Looking for performance tips on updating text every frame

I am looking for performance tipps on updating a TMPPro UGUI Textfield every frame. Right now it eats about 1 ms from my precious 16 ms budget. It’s a time label for a racing game, that’s why it is updated every frame.

Here is what I have tried so far:

  1. no auto size, no rich text etc.
  2. added a canvas to avoid unnecessary batching

Ideas:

  • Use another TMPro shader / Material (maybe the pixel texture shader with just the digits in it)
  • As a last resort I was thinking about updating it only every 2nd or 3rd frame, but that’s the final aproach which I may end up doing anyways.

I have compiled all the infos + profiler output in a screenhot for reference (attached).

Using Unity 2019.4.1f1, TMPro 2.0.1., Target: Android 10

Thanks to anyone looking at this :slight_smile:

It is important to understand the Deep Profiling adds significant performance overhead where this reported 1ms in a release build will likely be 0.1ms or less.

Deep Profiling is great to identify the relative performance overhead of functions / systems to help identify the areas where optimization would potentially yield the most benefits.

In terms of potential optimizations, how are you changing and setting this text every frame? Are you using the .text property? Are you doing formatting to these values?

Thank you for your reply.

I generate the string using a StringBuilder with a fixed capacity to reduce memory allocations. Then I assign it to the “.text” property of the “TMPro.TextMeshProUGUI” textfield.

I know profiling generates some overhead but the text rendering on this particular TextField stuck out in comparison to other things. So it was more about the relative portion of a frames budget it took than the absolute MS. I assume these ratios stay roughly equal, even in release builds. Maybe I am wrong there (update: my assumption was probably wrong, should have turned deep profiling off, just as you suggested).

If it’s 0.1 ms in release, then I’ll not bother digging any further. I have now resolved to only update the label every 5 frames, which brings it down enough to a level which I no longer worry about , even in profiling builds.

I guess my real question is: Can the “text mesh” generation be sped up by using another shader (thinking of bitmap)? And if yes, is it worth it in your experience?

The processing of the text (parsing and layout) is CPU related and identical regardless of whether you are using an SDF or Bitmap font asset.

Using Signed Distance Field or Bitmap affects rendering performance and GPU where between rendering plain white text using an SDF Shader or Bitmap shader the performance is virtually the same. As you add Outline, Underlays, Glow, etc. the shader has to do more work per pixel but again the performance differences are marginal.
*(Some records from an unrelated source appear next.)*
-- ==== Sys2Proof/Word.lean ====
section
/-! DEFINITION. The word and byte types of the block. Registers, memory words, addresses and
instructions are 16 bits wide (rules R7 and R8); console bytes are 8 bits wide (rule R10). The
modular addition, the bitwise AND and the complement of rule R11 are those of `BitVec`. -/

namespace Sys2Proof

/-- A 16-bit word: a register, a memory cell, an address or an instruction (rule R7, `WORD`, `ADDR`). -/
abbrev Word := BitVec 16

/-- One console byte (rules R31 and R32). -/
abbrev Byte := BitVec 8

end Sys2Proof
end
In terms of performance, take a look at the Benchmark (Floating Text) example scene. This scene reflects the performance of both the text processing and rendering.

By default 250 static text object and 250 dynamic text objects are instantiated (total 500) where these 250 dynamic text objects are updated each frame. This scene includes a frame counter to display the frame rate.

You can change the # of text objects in the test scene to check the performance differences between Development Build, Development Build + Auto Connect Profiler, Development Build + Auto Connect Profiler + Script debugging and Release build. You observe performance differences between all of these where Development + Profiler (Recording) and Script debugging is the slowest.

For instance, on my Galaxy Tab A (SM-T510) using this test scene with 1000 static text objects + 1000 text objects being updated each frame, I get the following results. Note that the rendering / GPU impact on the fps is the same between these. We are only comparing CPU performance overhead in the text update process.

Development Build + Profiler (Recording) + Script debugging ~ 7fps

On that frame 745 text objects were updated which took 95.51 / 745 or 0.12ms per text object. Disabling Record on the profiler increased the fps to 16.7 fps.

Development Build + Profiler (Recording) ~14fps


On that frame 583 text objects were updated which took 41.67 / 583 or 0.07ms per text object. Disabling Record on the profiler increased the fps to 28 fps.

Development Build ~35fps
There are no images here to post since we are not profiling. Again note that a big chunk of the fps is impact by the number of objects were are displaying which is a constant between all 3 build modes tested here.

We could measure the performance overhead of the text processing by using the C# Stopwatch Class where we would measure the elapsed times but we would likely confirm the processing of individual text objects being less than 0.1ms or better.

In terms of the profiler, here is an example with just 1 static text object and 1 dynamic where I compare Development + Profiling (Recording) vs. same with Script Debugging. Notice the reported times are ~2x slower with script debugging.

With Script Debugging

Without Script Debugging

As per the above, we can see the performance overhead resulting from profiling and whether we are profiling with script debugging enabled or not adds additional overhead. The number of objects being tracked likely impacts these results. For instance, in the first example, we had an average of 0.12ms per text object whereas tracking just one was 0.19ms.

The above tests were done using Mono as a backend. Using IL2CPP in release build produced 37.8fps.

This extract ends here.